Daniel and Irwin (l968) pointed out that muscular contractile activity in the stomach was rhythmic and propagated in a well co-ordinated way. Rhythmic contractions in unanaesthetized man recurred at a mean frequency of 3 per minute and in the dog at 5 per minute. Regular, propagated electrical activity was associated with this regular contractile activity. The rhythm of the elctrical activity was the same whether the stomach was contracting or inactive; during contractile activity, a second electrical component appeared. In the inactive stomach the rhythmically occurring electrical complex, previously called the basic electric rhythm (BER) or pacesetter potential, was termed the "initial potential" or "initial polarization" by Daniel and Irwin (l968). It seemed to commence some 15 to 20 cm above the pylorus in human subjects and was normally propagated toward the pylorus; both the size and the rate of propagation of the initial potential increased as it progressed. In the anaesthetized dog it had a propagation velocity of 0.1 to 0.2 cm per second near its origin, increasing to 1.5 to 4.0 cm per second in the antrum.
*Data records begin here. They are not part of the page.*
-- ==== Sys2Proof/Machine/Tick.lean ====
section
/-! DEFINITION. Array Time (ch. 15): the count and its discipline, cuts, journal sequences, replication streams. -/

namespace Sys2Proof.Machine

/-- Change the TICK block's own state. -/
def State.updTick (s : State) (f : TickSt → TickSt) : State := { s with tick := f s.tick }

/-- What one TICK cycle adds to AT under the running correction (R426): the last cycle of each 100 of a slew adds 0 or 2; at half
rate every second cycle adds 1. -/
def slewAdd : Slew → Nat
  | .none => 1
  | .slew ahead left => if left % 100 == 1 then (if ahead then 0 else 2) else 1
  | .half left => if left == 0 then 1 else left % 2

/-- The correction after one more cycle. -/
def slewNext : Slew → Slew
  | .none => .none
  | .slew a left => .slew a (left - 1)
  | .half left => .half (left - 1)

/-- One TICK cycle passes: AT rises once it is loaded (R423, R424). -/
def State.tickCycle (s : State) : State :=
  s.updTick (fun t => { t with
    cycles := t.cycles + 1
    count := if t.loaded then t.count + slewAdd t.slew else t.count
    slew := slewNext t.slew })

/-- LOCKED follows the last error and the running correction (R426). -/
def State.showLocked (s : State) : State :=
  let half := match s.tick.slew with
    | .half _ => true
    | _ => false
  s.setb F.TICK_STS_LOCKED (s.tick.inLimit && !half)

/-- A signed number at 32 bits, saturated at ±(2^31 − 1). -/
def sat32 (e : Int) : Nat := twos 32 (max (-(2 ^ 31 - 1)) (min e (2 ^ 31 - 1)))

/-- AT steps forward by `n` at once (R426). A slew in progress ends with it: the spec does not say (log 140). -/
def State.atStep (s : State) (n : Nat) : State :=
  ((s.updTick (fun t => { t with count := t.count + n, slew := .none })).setb F.TICK_ERR_STEP true).recordMs 0x0E01 (w2 n)

/-- A correction by slewing. -/
def State.atSlew (s : State) (e : Int) : State :=
  s.updTick (fun t => { t with slew := if e == 0 then .none else .slew (e > 0) (e.natAbs * 100) })

/-- Correct AT by the error `e` (R426). `whole` is the TICK source, which steps to a whole second; a step forward needs no half rate. -/
def State.correct (s : State) (whole : Bool) (e : Int) : State :=
  let lim : Int := s.get F.TICK_LIMITS_SLEW_MAX
  let s := (s.set F.TICK_PHASE_VALUE (sat32 e)).setb F.TICK_STS_HOLDOVER false
  let s := s.updTick (fun t => { t with inLimit := decide (-lim ≤ e ∧ e ≤ lim) })
  let s :=
    if e > lim then
      if whole then s.atStep (100000000 - e).toNat else s.updTick (fun t => { t with slew := .half (2 * e.toNat) })
    else if e < -lim then s.atStep (-e).toNat
    else s.atSlew e
  s.showLocked

/-- TICK_LINK_DLY ÷ 10, rounded to the nearest AT count (R425). -/
def State.linkDly (s : State) : Nat := (s.get F.TICK_LINK_DLY_DELAY + 5) / 10

/-- Kindling loads AT at power-on (R424). -/
def State.loadAt (s : State) : State :=
  let n := s.get F.TICK_FLOOR_AT + 200000000
  let s := s.updTick (fun t => { t with count := n, loaded := true, floorSec := n / sec 1 })
  { s with soot := { s.soot with second := n / sec 1, opFrom := n } }

/-- TICK_SYNC_EDGE: a rising edge of TICK_SYNC, at which AT should be a whole second (R425, R426). While TICK_CLK is lost, holdover goes on
(R427). -/
def execTickSyncEdge (s : State) : Res :=
  let s := s.setb F.TICK_STS_SYNC_OK true
  let m : Int := s.now % 100000000
  let held := s.getb F.TICK_STS_HOLDOVER && !s.getb F.TICK_STS_CLK_OK
  .next (if s.get F.TICK_CTL_SRC == 1 && s.tick.loaded then
    (s.correct true (if m ≥ 50000000 then m - 100000000 else m)).setb F.TICK_STS_HOLDOVER held else s)

/-- TICK_CLK_LOSS: no edge of TICK_CLK for 1 µs (R427). A loss is reported only of the source that SRC selects. -/
def execTickClkLoss (s : State) : Res :=
  let s := s.setb F.TICK_STS_CLK_OK false
  .next (if s.get F.TICK_CTL_SRC == 1 then
    ((s.setb F.TICK_STS_HOLDOVER true).setb F.TICK_ERR_CLK_LOSS true).recordMs 0x0E03 [] else s)

/-- TICK_CLK_RETURN: TICK_CLK is present again; HOLDOVER waits for the next correction point (R427). -/
def execTickClkReturn (s : State) : Res := .next (s.setb F.TICK_STS_CLK_OK true)

/-- TICK_SYNC_LOSS: no edge of TICK_SYNC for 1.5 s (R427). -/
def execTickSyncLoss (s : State) : Res :=
  let s := s.setb F.TICK_STS_SYNC_OK false
  .next (if s.get F.TICK_CTL_SRC == 1 then
    ((s.setb F.TICK_STS_HOLDOVER true).setb F.TICK_ERR_SYNC_LOSS true).recordMs 0x0E04 [] else s)

/-- PTM_DIALOG: port 0, in L0, completes a PTM dialog with the master's time in ns and the TICK-domain capture of it, at most once an interval
(R68); it is the correction point of the PTM source (R425). -/
def execPtmDialog (masterNs capture : Nat) (s : State) : Res :=
  .next (if (s.port 0).ptmEnable && s.get (F.HST_LINK_STS_LTSSM 0) == 3 && s.get F.TICK_CTL_SRC == 2 && s.tick.loaded &&
      (s.port 0).ptmAt + us (max 1 (s.get F.TICK_PTM_INT_INTERVAL)) ≤ s.cyc then
    let ofs : Int := (BitVec.ofNat 64 (s.get F.TICK_PTM_OFS_OFS)).toInt
    let s := { s.setb F.TICK_STS_PTM_OK true with ports := Tab.upd s.ports 0 {} (fun h => { h with ptmAt := s.cyc }) }
    s.correct false (capture - (masterNs / 10 + ofs))
  else s)

/-- PTM_LOSS: PTM Enable is cleared on port 0, it leaves L0, it is reset, or a PTM request has no response within 10 µs (R69). -/
def execPtmLoss (s : State) : Res := .next s.ptmLost

/-- AT_CORRECTION_END: the running slew or half-rate correction has made all its cycles (R426). -/
def execAtCorrectionEnd (s : State) : Res :=
  .next (match s.tick.slew with
    | .slew _ 0 | .half 0 => (s.updTick (fun t => { t with slew := .none })).showLocked
    | _ => s)

/-- TICK_FLOOR_WRITE: each second of AT, the floor, the power-cycle count and the operating time go to Ember (R424, R557). -/
def execTickFloorWrite (s : State) : Res :=
  .next (if s.tick.loaded && s.tick.floorSec < s.now / sec 1 && s.released dEmb then
    let s := s.updTick (fun t => { t with floorSec := t.count / sec 1 })
    { s.set F.TICK_FLOOR_AT s.now with soot := { s.soot with cyclesE := s.soot.cycles, opTimeE := s.soot.opTime } }
  else s)

/-! ### Journal sequences (R111-R113, R433-R435, R571) -/

/-- Change Bellows' own state. -/
def State.updBel (s : State) (f : BelSt → BelSt) : State := { s with bel := f s.bel }

/-- The end of the block of 2^20 sequences that holds `n`. -/
def blockTop (n : Nat) : Nat := (n / 2 ^ 20 + 1) * 2 ^ 20

/-- The gap a command stamped `a` takes its sequence from: that of the cut with the smallest T above `a` (R433). -/
def State.gapFor (s : State) (a : Nat) : Option Gap :=
  s.tick.gaps.foldl (fun (best : Option Gap) g =>
    if g.t ≤ a then best
    else match best with
      | some b => if g.t < b.t then some g else best
      | none => some g) none

/-- A sequence can be issued to a command stamped `a`: from its gap, or from the main counter below the committed high-water mark
(R113) and below 2^62 (R571). -/
def State.seqReady (s : State) (a : Nat) : Bool :=
  (s.gapFor a).isSome || (s.bel.seqNext < s.bel.blockEnd && s.bel.seqNext < 2 ^ 62)

/-- The sequence a command stamped `a` takes. -/
def State.nextSeq (s : State) (a : Nat) : Nat :=
  match s.gapFor a with
  | some g => g.next
  | none => s.bel.seqNext

/-- The sequence is taken (R433). A gap half used before its T holds write fetch (R434); a stamp below the T of a cut whose gap is no
longer kept is recorded (R435). -/
def State.takeSeq (s : State) (a : Nat) : State :=
  let s := s.updBel (fun b => { b with seqMax := max b.seqMax (s.nextSeq a) })
  match s.gapFor a with
  | none => s.updBel (fun b => { b with seqNext := b.seqNext + 1 })
  | some g =>
    let used := g.next + 1 - g.first
    let s := s.updTick (fun t => { t with gaps := t.gaps.map (fun h => if h.t == g.t && h.first == g.first then { h with next := h.next + 1 } else h) })
    let s := if a < s.tick.droppedT then s.recordMs 0x0E0A (w2 g.next ++ w2 a) else s
    if used ≥ 2 ^ 19 && s.now < g.t && s.tick.gapHold.isNone then
      ((s.updTick (fun t => { t with gapHold := some g.t })).setb F.TICK_ERR_GAP_HOLD true).recordMs 0x0E09 []
    else s

/-- Write one entry of the cut table in DDR (R438). -/
def State.writeCutEntry (s : State) (e : Nat × Nat × Nat) : State :=
  let a := s.get F.TICK_SNAP_RING_BASE * 2 ^ 20 + 16 * (e.1 % 64)
  s.ddrWrite a (leBytes 8 e.2.1 ++ leBytes 8 e.2.2)

/-- The schedule entry after its cut (R431). -/
def State.advanceCut (s : State) (c : Nat) : State :=
  let per := s.get (F.TICK_CS_PER_VALUE c)
  s.set (F.TICK_CS_T_VALUE c) (if per == 0 then 0 else s.get (F.TICK_CS_T_VALUE c) + per)

/-- Take the cut of schedule entry `c` (R433, R437, R571): the counter moves past a gap of 2^20 sequences whose end is committed as the
high-water mark, and the cut log and cut table name it. -/
def State.takeCut (s : State) (c : Nat) : State :=
  let t := s.get (F.TICK_CS_T_VALUE c)
  let s := s.advanceCut c
  let n := (s.bel.seqNext + 2 ^ 20 - 1) / 2 ^ 20 * 2 ^ 20
  let e := n + 2 ^ 20
  if s.get F.TICK_CLOG_CTL_COUNT ≥ 64 then (s.setb F.TICK_ERR_CLOG_FULL true).recordMs 0x0E08 []
  else if e > 2 ^ 62 then (s.setb F.BEL_ERR_CAPACITY true).recordMs 0x0603 []
  else
    let i := s.get F.TICK_CLOG_CTL_WR
    let s := s.updBel (fun b => { b with seqNext := e, blockEnd := e })
    let s := s.saveHwm e
    let s := s.updTick (fun k =>
      let gs := k.gaps ++ [{ t, first := n, next := n, endT := e }]
      { k with gaps := gs.drop (gs.length - 64), droppedT := if gs.length > 64 then max k.droppedT (gs.headD ⟨0, 0, 0, 0⟩).t else k.droppedT })
    let s := (s.set (F.TICK_CLOG_T_VALUE i) t).set (F.TICK_CLOG_END_VALUE i) e
    let s := (s.set F.TICK_CLOG_CTL_WR (i + 1)).inc F.TICK_CLOG_CTL_COUNT 1
    let s := if s.md == mBanked then s.updTick (fun k => { k with heldCuts := k.heldCuts ++ [(i, t, e)] }) else s.writeCutEntry (i, t, e)
    s.recordMs 0x0E07 (w2 t ++ w2 e)

/-- The enabled entry with the smallest T not above `a`, the lower entry on a tie. -/
def State.dueCut (s : State) (a : Nat) : Option Nat :=
  (List.range 16).foldl (fun best c =>
    let t := s.get (F.TICK_CS_T_VALUE c)
    if t == 0 || t > a then best
    else match best with
      | some b => if t < s.get (F.TICK_CS_T_VALUE b) then some c else best
      | none => some c) none

/-- How many cuts of the schedule fall due by `a`. -/
def State.cutsBy (s : State) (a : Nat) : Nat :=
  (List.range 16).foldl (fun n c =>
    let t := s.get (F.TICK_CS_T_VALUE c)
    let per := s.get (F.TICK_CS_PER_VALUE c)
    if t == 0 || t > a then n else n + (if per == 0 then 1 else (a - t) / per + 1)) 0

/-- Take the cuts that are due by `a`, at most `n`, in ascending T. -/
def State.takeCuts (a : Nat) : Nat → State → State
  | 0, s => s
  | n + 1, s =>
    match s.dueCut a with
    | some c => State.takeCuts a n (s.takeCut c)
    | none => s

/-- A command the partner stamped `a` arrives: every cut not above it is taken (R432). -/
def State.cutFor (s : State) (a : Nat) : State := if s.getb F.TICK_CTL_CUT_EN then s.takeCuts a (s.cutsBy a) else s

/-- CUT: the AT copy has reached the T of schedule entry `c`, and no enabled entry has a smaller T (R431, R432). -/
def execCut (c : Nat) (s : State) : Res :=
  .next (if s.getb F.TICK_CTL_CUT_EN && s.released dNoc && s.dueCut s.now == some c then s.takeCut c else s)

/-- A schedule entry when CUT_EN goes to 1 (R432): a periodic one advances by whole periods until it is above the AT copy; a one-shot
one that is not becomes 0. -/
def State.skipCut (s : State) (c : Nat) : State :=
  let t := s.get (F.TICK_CS_T_VALUE c)
  let per := s.get (F.TICK_CS_PER_VALUE c)
  if t == 0 || t > s.now then s
  else s.set (F.TICK_CS_T_VALUE c) (if per == 0 then 0 else t + ((s.now - t) / per + 1) * per)

/-- PARTNER is lost as a source while no session is up (R427). -/
def State.partnerSrc (s : State) : State :=
  if s.get F.TICK_CTL_SRC == 3 && !s.getb F.CRL_STS_SESSION then s.setb F.TICK_STS_HOLDOVER true else s

/-- Write CUT_EN. -/
def State.setCutEn (s : State) (b : Bool) : State :=
  let s' := s.setb F.TICK_CTL_CUT_EN b
  if b && !s.getb F.TICK_CTL_CUT_EN then (List.range 16).foldl State.skipCut s' else s'

/-- CUT_ENABLE: a write of 1 to TICK_CTL.CUT_EN (R432). -/
def execCutEnable (r : Req) (s : State) : Res := .next (s.withWrite r R.TICK_CTL (fun s => s.setCutEn true))

/-- Firmware consumes cut-log entries by advancing RD; a value that would pass WR is ignored. -/
def State.clogConsume (s : State) (rd : Nat) : State :=
  let d := (rd % 64 + 64 - s.get F.TICK_CLOG_CTL_RD) % 64
  let n := s.get F.TICK_CLOG_CTL_COUNT
  if d ≤ n then (s.set F.TICK_CLOG_CTL_RD rd).set F.TICK_CLOG_CTL_COUNT (n - d) else s

/-- CLOG_CONSUME: a write to TICK_CLOG_CTL with a new RD (R437). -/
def execClogConsume (r : Req) (rd : Nat) (s : State) : Res :=
  .next (s.withWrite r R.TICK_CLOG_CTL (fun s => s.clogConsume rd))

/-- GAP_HOLD_RELEASE: the AT copy reaches the T of the gap that holds write fetch (R434). -/
def execGapHoldRelease (s : State) : Res :=
  .next (match s.tick.gapHold with
    | some t => if t ≤ s.now then s.updTick (fun k => { k with gapHold := none }) else s
    | none => s)

/-! ### Replication streams (R440, R441) -/

/-- A stream. -/
def State.stream (s : State) (i : Nat) : Stream := Tab.getD s.tick.streams i {}

/-- Change a stream. -/
def State.updStream (s : State) (i : Nat) (f : Stream → Stream) : State :=
  s.updTick (fun t => { t with streams := Tab.upd t.streams i {} f })

/-- A stream whose last item has been posted and ended is DONE. -/
def State.streamDone (s : State) (i : Nat) : State :=
  let x := s.stream i
  if x.final && x.items == 0 && x.state == 1 then (s.updStream i (fun x => { x with state := 2 })).recordMs 0x0E0B (w1 i) else s

/-- A write to TICK_RS_CFG of the selected stream (R440): the key slots change only while ARM is 0; 0 to 1 arms it with the head's arm
count, unless that would be 2^48; 0 disarms it; FINAL is set by 1 and cleared by arming. -/
def State.writeRsCfg (s : State) (v : Nat) : State :=
  let i := s.get F.TICK_RS_SEL_STREAM
  let x := s.stream i
  let arm := bit v 31
  let s := s.updStream i (fun x => { x with
    port := bits v 29 1
    encSlot := if x.arm then x.encSlot else bits v 12 12
    macSlot := if x.arm then x.macSlot else bits v 0 12 })
  if arm && !x.arm then
    if s.tick.armCount ≥ 2 ^ 48 then s
    else
      let no := s.tick.armCount
      let s := s.updTick (fun t => { t with armCount := no + 1 })
      s.updStream i (fun x => { x with
        arm := true, final := false, index := 0, state := 1, built := 0, armNo := no, macs := [], last := none, items := 0
        t1 := if x.full then 0 else s.get (F.TICK_CLOG_T_VALUE x.cut1)
        t2 := s.get (F.TICK_CLOG_T_VALUE x.cut2)
        end1 := s.get (F.TICK_CLOG_END_VALUE x.cut1)
        end2 := s.get (F.TICK_CLOG_END_VALUE x.cut2) })
  else if !arm && x.arm then s.updStream i (fun x => { x with arm := false, state := 0 })
  else if bit v 30 then (s.updStream i (fun x => { x with final := true })).streamDone i
  else s

/-- STREAM_ARM: a write to TICK_RS_CFG with ARM 1 (R440). -/
def execStreamArm (r : Req) (value : Nat) (s : State) : Res :=
  .next (s.withWrite r R.TICK_RS_CFG (fun s => s.writeRsCfg (setBit value 31)))

/-- STREAM_FINAL: a write to TICK_RS_CFG with FINAL 1 while the stream is armed (R440). -/
def execStreamFinal (r : Req) (value : Nat) (s : State) : Res :=
  .next (s.withWrite r R.TICK_RS_CFG (fun s => s.writeRsCfg (setBit value 30)))

/-- STREAM_REWIND: a write to TICK_RS_IDX names the next segment delivered (R441). -/
def execStreamRewind (r : Req) (index : Nat) (s : State) : Res :=
  .next (s.withWrite r R.TICK_RS_IDX (fun s => s.updStream (s.get F.TICK_RS_SEL_STREAM) (fun x => { x with index := index % 2 ^ 32 })))

end Sys2Proof.Machine
end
The same general scheme had been noted previously by Carlson et al. (l966). According to Daniel and Irwin (l968) the more rapid spread of electrical activity over the antrum presumably provided the mechanism responsible for its behaviour as a motor unit.

In the active or contracting stomach, a second electrical deflection occurred, corresponding in time to the mechanically recorded contractile activity. This had previously been called "spiking potentials", "fast activity" or "action potential"; Daniel and Irwin (l968) suggested the term "second potential". It was phased by the initial potential and was typically recorded as a prolonged negative deflection, or as a series of negative spikes. Spikes were usually seen only in the terminal 2.0 or 3.0 cm of the dog antrum.

Abolishing contractile activity with moderate doses of catecholamines or atropine was associated with disappearance of the second potential according to Daniel and Irwin (l968). Activation of contraction in a previously inactive stomach resulted in the reappearance of second potentials. Thus it appeared that second potentials were associated with, or initiated, the contractile process. The second potential, unlike the initial potential, was not propagated; it could be produced locally by the local intra- arterial infusion of acetylcholine, without appearing at electrodes a few millimeters distant in either direction. It was surmized that the second potential as well as its associated contractile activity might be produced or affected by local release of chemical mediators or neurohormones, i.e. it appeared to be under local control.